3. O prólogo: amar discursos, brincar com discursos

3.1. A brincadeira de Oritia e Fedro

Enquanto Sócrates e Fedro encaminham-se ao local escolhido para ler o texto de Lísias, Fedro pergunta a Sócrates se, conforme dizem, não teria sido por ali, nas margens do Ilisso, que Oritia fora arrebatada por Bóreas, o deus do vento norte – ali, acrescenta Fedro, de fato seria lugar adequado para donzelas brincarem (paídzein). Tendo sido perguntado, em seguida, se acreditaria nesse mito, Sócrates responde que não seria estranho se, como os sábios da moda, desacreditasse a história, à qual então poderia acrescentar que Oritia fora lançada contra as pedras do local pelo sopro de Bóreas enquanto brincava com Pharmakeia108. A referência a essa história trágica que se teria passado no mesmo local em que Sócrates e Fedro estão agora suscita, de repente, alguma apreensão no leitor, em claro contraste com o clima tão tranquilo da cena. Acontecerá algo do gênero aí? Sócrates já falou que Fedro teria encontrado em Sócrates um apaixonado por discursos como ele e companheiro para seus delírios coribânticos: estaria Sócrates, um velho matreiro de aspecto selvagem, prestes a corromper Fedro, jovem efeminado e inocente como Oritia?
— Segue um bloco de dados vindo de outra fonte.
-- ==== Sys2Proof/Laws/State.lean ====
section
/-! SUPPORT. The small lemmas of the state: maps, devices, cores, contexts and registers after an update. -/

namespace Sys2Proof.Machine
open Sys2Proof

/-! ## Maps -/

@[simp] theorem aget_aset_self {α : Type} (m : AMap α) (a : Nat) (x : α) : aget (aset m a x) a = some x := by
  induction m with
  | nil => simp [aset, aget]
  | cons p t ih =>
    obtain ⟨k, v⟩ := p
    simp only [aset]
    split
    · simp [aget]
    · split
      · simp [aget]
      · next h => simp [aget, Ne.symm h, ih]

theorem aget_aset_ne {α : Type} (m : AMap α) {a b : Nat} (x : α) (h : b ≠ a) : aget (aset m a x) b = aget m b := by
  induction m with
  | nil => simp [aset, aget, Ne.symm h]
  | cons p t ih =>
    obtain ⟨k, v⟩ := p
    simp only [aset]
    split
    · simp [aget, Ne.symm h]
    · split
      · next e => subst e; simp [aget, Ne.symm h]
      · simp [aget, ih]

theorem aset_aset {α : Type} (m : AMap α) (a : Nat) (x y : α) : aset (aset m a x) a y = aset m a y := by
  induction m with
  | nil => simp [aset]
  | cons p t ih =>
    obtain ⟨k, v⟩ := p
    simp only [aset]
    split
    · simp [aset]
    · split
      · simp [aset]
      · next h1 h2 => simp [aset, h1, h2, ih]

/-! ## Devices -/

theorem State.device_of {s : State} {d : Nat} {x : Device} (h : aget s.devs d = some x) : s.device d = x := by
  simp [State.device, h]

theorem State.modDev_of {s : State} {d : Nat} {x : Device} (h : aget s.devs d = some x) (f : Device → Device) :
    s.modDev d f = { s with devs := aset s.devs d (f x) } := by simp [State.modDev, State.setDevice, h]

/-- A change of a device that exists leaves it there, changed. -/
theorem State.aget_modDev {s : State} {d : Nat} {x : Device} (h : aget s.devs d = some x) (f : Device → Device) :
    aget (s.modDev d f).devs d = some (f x) := by simp [State.modDev_of h]

@[simp] theorem State.device_modDev {s : State} {d : Nat} {x : Device} (h : aget s.devs d = some x) (f : Device → Device) :
    (s.modDev d f).device d = f x := State.device_of (State.aget_modDev h f)

theorem State.aget_modDev_ne (s : State) {d e : Nat} (f : Device → Device) (h : e ≠ d) :
    aget (s.modDev d f).devs e = aget s.devs e := by
  unfold State.modDev State.setDevice
  split
  · exact aget_aset_ne _ _ h
  · rfl

/-- A change of a device leaves every other device. -/
theorem State.device_modDev_ne (s : State) {d e : Nat} (f : Device → Device) (h : e ≠ d) :
    (s.modDev d f).device e = s.device e := by simp [State.device, State.aget_modDev_ne s f h]

theorem State.modDev_modDev (s : State) (d : Nat) (f g : Device → Device) :
    (s.modDev d f).modDev d g = s.modDev d (fun x => g (f x)) := by
  cases h : aget s.devs d with
  | none => simp [State.modDev, h]
  | some x => rw [State.modDev_of (State.aget_modDev h f), State.modDev_of h, State.modDev_of h]; simp [aset_aset]

@[simp] theorem State.modDev_cur (s : State) (d : Nat) (f : Device → Device) : (s.modDev d f).cur = s.cur := by
  unfold State.modDev State.setDevice; split <;> rfl
@[simp] theorem State.modDev_agenda (s : State) (d : Nat) (f : Device → Device) : (s.modDev d f).agenda = s.agenda := by
  unfold State.modDev State.setDevice; split <;> rfl
@[simp] theorem State.modDev_stepNo (s : State) (d : Nat) (f : Device → Device) : (s.modDev d f).stepNo = s.stepNo := by
  unfold State.modDev State.setDevice; split <;> rfl
@[simp] theorem State.modDev_net (s : State) (d : Nat) (f : Device → Device) : (s.modDev d f).net = s.net := by
  unfold State.modDev State.setDevice; split <;> rfl
@[simp] theorem State.modDev_fab (s : State) (d : Nat) (f : Device → Device) : (s.modDev d f).fab = s.fab := by
  unfold State.modDev State.setDevice; split <;> rfl
@[simp] theorem State.modDev_switches (s : State) (d : Nat) (f : Device → Device) : (s.modDev d f).switches = s.switches := by
  unfold State.modDev State.setDevice; split <;> rfl
@[simp] theorem State.modDev_resp (s : State) (d : Nat) (f : Device → Device) : (s.modDev d f).resp = s.resp := by
  unfold State.modDev State.setDevice; split <;> rfl

@[simp] theorem Device.slot_modSlot (x : Device) (t : Nat) (f : QSlot → QSlot) : (x.modSlot t f).slot t = f (x.slot t) := by
  simp [Device.modSlot, Device.slot]

theorem Device.slot_modSlot_ne (x : Device) {t u : Nat} (f : QSlot → QSlot) (h : u ≠ t) : (x.modSlot t f).slot u = x.slot u := by
  simp [Device.modSlot, Device.slot, aget_aset_ne _ _ h]

@[simp] theorem Device.fn_modFn (x : Device) (n : Nat) (f : Fn → Fn) : (x.modFn n f).fn n = f (x.fn n) := by
  simp [Device.modFn, Device.fn]

/-! ## Cores -/

/-- A core that holds a launch lies on a device that exists. -/
theorem State.aget_of_bound {s : State} {d c : Nat} {b : Binding} (h : (s.core d c).bound = some b) :
    aget s.devs d = some (s.device d) := by
  unfold State.core State.device at h
  cases h' : aget s.devs d with
  | none => rw [h'] at h; simp [Device.core, Device.reset, aget, Core.reset] at h
  | some x => simp [State.device, h']

/-- A core of a device that exists, after it is set. -/
theorem State.core_setCore {s : State} {d : Nat} {x : Device} (h : aget s.devs d = some x) (c : Nat) (k : Core) :
    (s.setCore d c k).core d c = k := by simp [State.core, State.setCore, State.device_modDev h, Device.core]

theorem State.core_setCore_ne (s : State) {d c e n : Nat} (k : Core) (h : e ≠ d ∨ n ≠ c) :
    (s.setCore d c k).core e n = s.core e n := by
  unfold State.core State.setCore
  by_cases he : e = d
  · subst he
    have hn : n ≠ c := by simpa using h
    cases hx : aget s.devs e with
    | none => simp [State.modDev, hx]
    | some x => simp [State.device_modDev hx, State.device_of hx, Device.core, aget_aset_ne _ _ hn]
  · rw [State.device_modDev_ne s _ he]

theorem State.setCore_setCore (s : State) (d c : Nat) (k j : Core) : (s.setCore d c k).setCore d c j = s.setCore d c j := by
  simp [State.setCore, State.modDev_modDev, aset_aset]

@[simp] theorem State.setCore_net (s : State) (d c : Nat) (k : Core) : (s.setCore d c k).net = s.net := by simp [State.setCore]
@[simp] theorem State.setCore_fab (s : State) (d c : Nat) (k : Core) : (s.setCore d c k).fab = s.fab := by simp [State.setCore]
@[simp] theorem State.setCore_cur (s : State) (d c : Nat) (k : Core) : (s.setCore d c k).cur = s.cur := by simp [State.setCore]
@[simp] theorem State.setCore_resp (s : State) (d c : Nat) (k : Core) : (s.setCore d c k).resp = s.resp := by simp [State.setCore]
@[simp] theorem State.setCore_stepNo (s : State) (d c : Nat) (k : Core) : (s.setCore d c k).stepNo = s.stepNo := by
  simp [State.setCore]

/-- A core without a partner is changed alone. -/
theorem State.modCore_alone {s : State} {d c : Nat} {b : Binding} (h : Alone s d c b) (f : Core → Core) :
    s.modCore d c f = s.setCore d c (f (s.core d c)) := by simp [State.modCore, State.modCore1, h.1, h.2]

/-- Taking the issue slot changes the core's place in the round robin alone (R22). -/
theorem State.takeSlot_of {s : State} {w : Who} {b : Binding} (h : Alone s w.dev w.core b) :
    s.takeSlot w = s.setCore w.dev w.core { s.core w.dev w.core with lastIssued := w.ctx } := State.modCore_alone h _

/-- The core of the context whose turn it is, after that core is set. -/
theorem State.here_put {s : State} {b : Binding} (h : s.here.bound = some b) (c : Core) : (s.put c).here = c := by
  unfold State.here State.put
  rw [State.setCore_cur]
  exact State.core_setCore (State.aget_of_bound h) _ _

@[simp] theorem State.put_net (s : State) (c : Core) : (s.put c).net = s.net := State.setCore_net ..
@[simp] theorem State.put_cur (s : State) (c : Core) : (s.put c).cur = s.cur := State.setCore_cur ..

/-! ## Contexts, slots, windows, registers -/

@[simp] theorem Core.ctx_setCtx (c : Core) {n : Nat} (x : Context) (h : n < 11) : (c.setCtx n x).ctx n = x := by
  simp [Core.ctx, Core.setCtx, h]

theorem Core.ctx_setCtx_ne (c : Core) {n m : Nat} (x : Context) (h : m ≠ n) : (c.setCtx n x).ctx m = c.ctx m := by
  unfold Core.ctx Core.setCtx
  split
  · split <;> simp_all [Ne.symm h]
  · rfl

@[simp] theorem Core.setCtx_bound (c : Core) (n : Nat) (x : Context) : (c.setCtx n x).bound = c.bound := by
  unfold Core.setCtx; split <;> rfl
@[simp] theorem Core.setCtx_ls (c : Core) (n : Nat) (x : Context) : (c.setCtx n x).ls = c.ls := by
  unfold Core.setCtx; split <;> rfl
@[simp] theorem Core.setCtx_slots (c : Core) (n : Nat) (x : Context) : (c.setCtx n x).slots = c.slots := by
  unfold Core.setCtx; split <;> rfl
@[simp] theorem Core.setCtx_sems (c : Core) (n : Nat) (x : Context) : (c.setCtx n x).sems = c.sems := by
  unfold Core.setCtx; split <;> rfl
@[simp] theorem Core.setCtx_guards (c : Core) (n : Nat) (x : Context) : (c.setCtx n x).guards = c.guards := by
  unfold Core.setCtx; split <;> rfl
@[simp] theorem Core.setCtx_mx (c : Core) (n : Nat) (x : Context) : (c.setCtx n x).mx = c.mx := by
  unfold Core.setCtx; split <;> rfl
@[simp] theorem Core.setCtx_cx (c : Core) (n : Nat) (x : Context) : (c.setCtx n x).cx = c.cx := by
  unfold Core.setCtx; split <;> rfl
@[simp] theorem Core.setCtx_port (c : Core) (n : Nat) (x : Context) : (c.setCtx n x).port = c.port := by
  unfold Core.setCtx; split <;> rfl
@[simp] theorem Core.setCtx_plan (c : Core) (n : Nat) (x : Context) : (c.setCtx n x).plan = c.plan := by
  unfold Core.setCtx; split <;> rfl
@[simp] theorem Core.setCtx_arrivals (c : Core) (n : Nat) (x : Context) : (c.setCtx n x).arrivals = c.arrivals := by
  unfold Core.setCtx; split <;> rfl
@[simp] theorem Core.setCtx_gens (c : Core) (n : Nat) (x : Context) : (c.setCtx n x).gens = c.gens := by
  unfold Core.setCtx; split <;> rfl
@[simp] theorem Core.setCtx_acc0 (c : Core) (n : Nat) (x : Context) : (c.setCtx n x).acc0 = c.acc0 := by
  unfold Core.setCtx; split <;> rfl
@[simp] theorem Core.setCtx_acc1 (c : Core) (n : Nat) (x : Context) : (c.setCtx n x).acc1 = c.acc1 := by
  unfold Core.setCtx; split <;> rfl
@[simp] theorem Core.setCtx_stash (c : Core) (n : Nat) (x : Context) : (c.setCtx n x).stash = c.stash := by
  unfold Core.setCtx; split <;> rfl
@[simp] theorem Core.setCtx_tlb (c : Core) (n : Nat) (x : Context) : (c.setCtx n x).tlb = c.tlb := by
  unfold Core.setCtx; split <;> rfl
@[simp] theorem Core.setCtx_held (c : Core) (n : Nat) (x : Context) : (c.setCtx n x).held = c.held := by
  unfold Core.setCtx; split <;> rfl
@[simp] theorem Core.setCtx_recov (c : Core) (n : Nat) (x : Context) : (c.setCtx n x).recov = c.recov := by
  unfold Core.setCtx; split <;> rfl
@[simp] theorem Core.setCtx_arbw (c : Core) (n : Nat) (x : Context) : (c.setCtx n x).arbw = c.arbw := by
  unfold Core.setCtx; split <;> rfl
@[simp] theorem Core.setCtx_commits (c : Core) (n : Nat) (x : Context) : (c.setCtx n x).commits = c.commits := by
  unfold Core.setCtx; split <;> rfl
@[simp] theorem Core.setCtx_killed (c : Core) (n : Nat) (x : Context) : (c.setCtx n x).killed = c.killed := by
  unfold Core.setCtx; split <;> rfl
@[simp] theorem Core.setCtx_eccArm (c : Core) (n : Nat) (x : Context) : (c.setCtx n x).eccArm = c.eccArm := by
  unfold Core.setCtx; split <;> rfl
@[simp] theorem Core.setCtx_nextId (c : Core) (n : Nat) (x : Context) : (c.setCtx n x).nextId = c.nextId := by
  unfold Core.setCtx; split <;> rfl

@[simp] theorem Core.setCtx_lastIssued (c : Core) (n : Nat) (x : Context) : (c.setCtx n x).lastIssued = c.lastIssued := by
  unfold Core.setCtx; split <;> rfl
@[simp] theorem Core.setCtx_sealed (c : Core) (n : Nat) (x : Context) : (c.setCtx n x).sealed = c.sealed := by
  unfold Core.setCtx; split <;> rfl
@[simp] theorem Core.setCtx_restarted (c : Core) (n : Nat) (x : Context) : (c.setCtx n x).restarted = c.restarted := by
  unfold Core.setCtx; split <;> rfl
@[simp] theorem Core.setCtx_ckptBad (c : Core) (n : Nat) (x : Context) : (c.setCtx n x).ckptBad = c.ckptBad := by
  unfold Core.setCtx; split <;> rfl
@[simp] theorem Core.setCtx_helperLive (c : Core) (n : Nat) (x : Context) : (c.setCtx n x).helperLive = c.helperLive := by
  unfold Core.setCtx; split <;> rfl
@[simp] theorem Core.setCtx_portLost (c : Core) (n : Nat) (x : Context) : (c.setCtx n x).portLost = c.portLost := by
  unfold Core.setCtx; split <;> rfl
@[simp] theorem Core.setCtx_eccHit (c : Core) (n : Nat) (x : Context) : (c.setCtx n x).eccHit = c.eccHit := by
  unfold Core.setCtx; split <;> rfl
@[simp] theorem Core.setCtx_killWait (c : Core) (n : Nat) (x : Context) : (c.setCtx n x).killWait = c.killWait := by
  unfold Core.setCtx; split <;> rfl
@[simp] theorem Core.setCtx_eccG (c : Core) (n : Nat) (x : Context) : (c.setCtx n x).eccG = c.eccG := by
  unfold Core.setCtx; split <;> rfl
@[simp] theorem Core.setCtx_collSeq (c : Core) (n : Nat) (x : Context) : (c.setCtx n x).collSeq = c.collSeq := by
  unfold Core.setCtx; split <;> rfl
@[simp] theorem Core.setCtx_rooted (c : Core) (n : Nat) (x : Context) : (c.setCtx n x).rooted = c.rooted := by
  unfold Core.setCtx; split <;> rfl
@[simp] theorem Core.setCtx_stopped (c : Core) (n : Nat) (x : Context) : (c.setCtx n x).stopped = c.stopped := by
  unfold Core.setCtx; split <;> rfl
@[simp] theorem Core.setCtx_wrote (c : Core) (n : Nat) (x : Context) : (c.setCtx n x).wrote = c.wrote := by
  unfold Core.setCtx; split <;> rfl
@[simp] theorem Core.setCtx_trapped (c : Core) (n : Nat) (x : Context) : (c.setCtx n x).trapped = c.trapped := by
  unfold Core.setCtx; split <;> rfl
@[simp] theorem Core.setCtx_testAge (c : Core) (n : Nat) (x : Context) : (c.setCtx n x).testAge = c.testAge := by
  unfold Core.setCtx; split <;> rfl
@[simp] theorem Core.setCtx_rentry (c : Core) (n : Nat) (x : Context) : (c.setCtx n x).rentry = c.rentry := by
  unfold Core.setCtx; split <;> rfl

@[simp] theorem Core.acc_setAcc (c : Core) (a : Bool) (x : Acc) : (c.setAcc a x).acc a = x := by
  cases a <;> rfl
@[simp] theorem Core.acc_setAcc_not (c : Core) (a : Bool) (x : Acc) : (c.setAcc a x).acc (!a) = c.acc (!a) := by
  cases a <;> rfl
theorem Core.slot_setSlot (c : Core) {o : Nat} (x : Slot) (h : o < 16) : (c.setSlot o x).slot o = x := by
  simp [Core.slot, Core.setSlot, h]
theorem Core.slot_setSlot_ne (c : Core) {o p : Nat} (x : Slot) (h : p ≠ o) : (c.setSlot o x).slot p = c.slot p := by
  unfold Core.slot Core.setSlot
  split
  · split <;> simp_all [Ne.symm h]
  · rfl
theorem Core.window_setWindow (c : Core) {w : Nat} (x : Option Window) (h : w < 8) : (c.setWindow w x).window w = x := by
  simp [Core.window, Core.setWindow, h]
theorem Core.window_setWindow_ne (c : Core) {w v : Nat} (x : Option Window) (h : v ≠ w) :
    (c.setWindow w x).window v = c.window v := by
  unfold Core.window Core.setWindow
  split
  · split <;> simp_all [Ne.symm h]
  · rfl

@[simp] theorem Regs.getV_setV (r : Regs) (i : VReg) (v : VR) : (r.setV i v).getV i = v := by simp [Regs.getV, Regs.setV]
theorem Regs.getV_setV_ne (r : Regs) {i j : VReg} (v : VR) (h : j ≠ i) : (r.setV i v).getV j = r.getV j := by
  have : i.toNat ≠ j.toNat := fun e => h (BitVec.eq_of_toNat_eq e.symm)
  simp [Regs.getV, Regs.setV, this]
@[simp] theorem Regs.getM_setM (r : Regs) (i : MReg) (v : Word) : (r.setM i v).getM i = v := by simp [Regs.getM, Regs.setM]
@[simp] theorem Regs.getV_orFlags (r : Regs) (i : VReg) (f : Word) : (r.orFlags f).getV i = r.getV i := rfl
@[simp] theorem Regs.getM_orFlags (r : Regs) (i : MReg) (f : Word) : (r.orFlags f).getM i = r.getM i := rfl
@[simp] theorem Regs.getS_orFlags (r : Regs) (i : SReg) (f : Word) : (r.orFlags f).getS i = r.getS i := rfl
@[simp] theorem Regs.getS_setV (r : Regs) (i : VReg) (j : SReg) (v : VR) : (r.setV i v).getS j = r.getS j := rfl
@[simp] theorem Regs.setV_flags (r : Regs) (i : VReg) (v : VR) : (r.setV i v).flags = r.flags := rfl
@[simp] theorem Regs.orFlags_flags (r : Regs) (f : Word) : (r.orFlags f).flags = r.flags ||| f := rfl

/-- s0 is not written (R160). -/
@[simp] theorem Regs.setS_zero (r : Regs) (v : Word) : r.setS 0#6 v = r := if_pos rfl
/-- s0 reads 0. -/
@[simp] theorem Regs.getS_zero (r : Regs) : r.getS 0#6 = 0 := if_pos rfl

end Sys2Proof.Machine
end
Interpretação sofística e interpretação filosófica de mitos

A interpretação mais comum da passagem enfatiza os diferentes modos de lidar com mitos e discursos que Sócrates e Fedro manifestariam109. Por esse meio, Platão estaria assinalando como o próprio leitor deve lidar com seu (s) diálogo (s) e, principalmente, com os mitos presentes nele (s). De fato, Sócrates logo percebeu na pergunta a postura incrédula de Fedro e seu interesse em ouvir uma naturalização, ou melhor, uma historicização sofisticada110 do mito. Daí Sócrates acrescentar que, se fosse isso do seu feitio, poderia dizer que, na

                                                                                                                         

108 229b-229d.

109 FERRARI, 2002, p.11; GRISWOLD, 1996, p.37-38; HACKFORTH, 2001, p.26, embora Hackforth passe ao largo do elemento mítico mais importante nos discursos de Sócrates.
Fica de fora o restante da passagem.